The one sentence that explains everything
Both account types let your investments grow without being taxed along the way. The only difference is when the IRS takes its bite:
- Traditional: tax break now, taxes later. Contributions are pre-tax (they reduce this year's taxable income); withdrawals in retirement are taxed as income.
- Roth: taxes now, tax break later. Contributions come from after-tax money (no break today); qualified withdrawals in retirement — including all the growth — are completely tax-free.
So the entire decision compresses to one question:
Is your tax rate higher today, or will it be higher when you withdraw?
- Higher rate today → traditional wins (dodge the high rate now, pay a lower one later).
- Higher rate in retirement → Roth wins (pay the low rate now, dodge the high one later).
- Same rate both times → mathematically a tie.
Why "Roth early, traditional later" is the classic advice
Early in your career you're probably in the 12% or 22% bracket — likely the lowest tax rates of your working life. Paying tax now at 12% to never pay tax on decades of growth is a bargain. Later, in your peak-earning 40s and 50s at 32%+, flipping to traditional to grab the big deduction makes sense.
401(k) vs IRA: same flavors, different containers
The Roth/traditional choice applies to two different containers you should know:
| 401(k) | IRA (Individual Retirement Account) | |
|---|---|---|
| Who sets it up | Your employer | You (at any brokerage, ~10 minutes) |
| 2025 contribution limit | $23,500 | $7,000 |
| Employer match | Often, yes | Never |
| Investment menu | Limited list | Almost anything |
| Roth income limit | None | Roth IRA phases out at higher incomes (starting ~$150k single in 2025) |
A very common, very solid early-career setup:
- Contribute to the 401(k) up to the full employer match (free money first — lesson 1).

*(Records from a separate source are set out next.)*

-- ==== Sys2Proof/Word.lean ====
section
/-! DEFINITION. The plain word types of the QK480 model: register words (R7), bytes, and the index types of its
numbered parts. Nothing here says what the device does. -/
namespace Sys2Proof

/-- A register word (R7: every register is 32 bits wide). -/
abbrev Word := BitVec 32

/-- One byte of a memory, a frame or an image. -/
abbrev Byte := BitVec 8

/-- ETH0 or ETH1. -/
abbrev PortId := Fin 2

/-- VIN A (0) or VIN B (1). -/
abbrev VinId := Fin 2

/-- CH0 to CH3. -/
abbrev ChanId := Fin 4

/-- A TAKE_ID. -/
abbrev TakeId := Fin 32

/-- A RING_ID. -/
abbrev RingId := Fin 72

/-- A POOL_ID. -/
abbrev PoolId := Fin 16

/-- A sheaf FIFO index (order of the POOLS section). -/
abbrev FifoId := Fin 8

/-- A Grip channel. -/
abbrev GripId := Fin 16

/-- A timebase candidate: 0 REFA, 1 REFB, 2 PTP on ETH0, 3 PTP on ETH1. -/
abbrev CandId := Fin 4

/-- An egress queue of a port. -/
abbrev QueueId := Fin 8

/-- A FLOW_ID. -/
abbrev FlowId := Fin 64

/-- A power domain bit of R415. -/
abbrev DomainId := Fin 14

end Sys2Proof
end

- Open a Roth IRA and work toward its $7,000 limit (low bracket now = cheap Roth dollars, plus better fund choices).
- More to save? Go back and raise the 401(k) percentage.
Two more Roth perks worth knowing
- Flexibility escape hatch: Roth IRA contributions (not growth) can be withdrawn anytime, tax- and penalty-free. It shouldn't be your emergency fund — but it means the "what if I need it before 59½?" fear is weaker than people think.
- No forced withdrawals: Roth IRAs have no required minimum distributions during your lifetime; traditional accounts force taxable withdrawals starting in your 70s.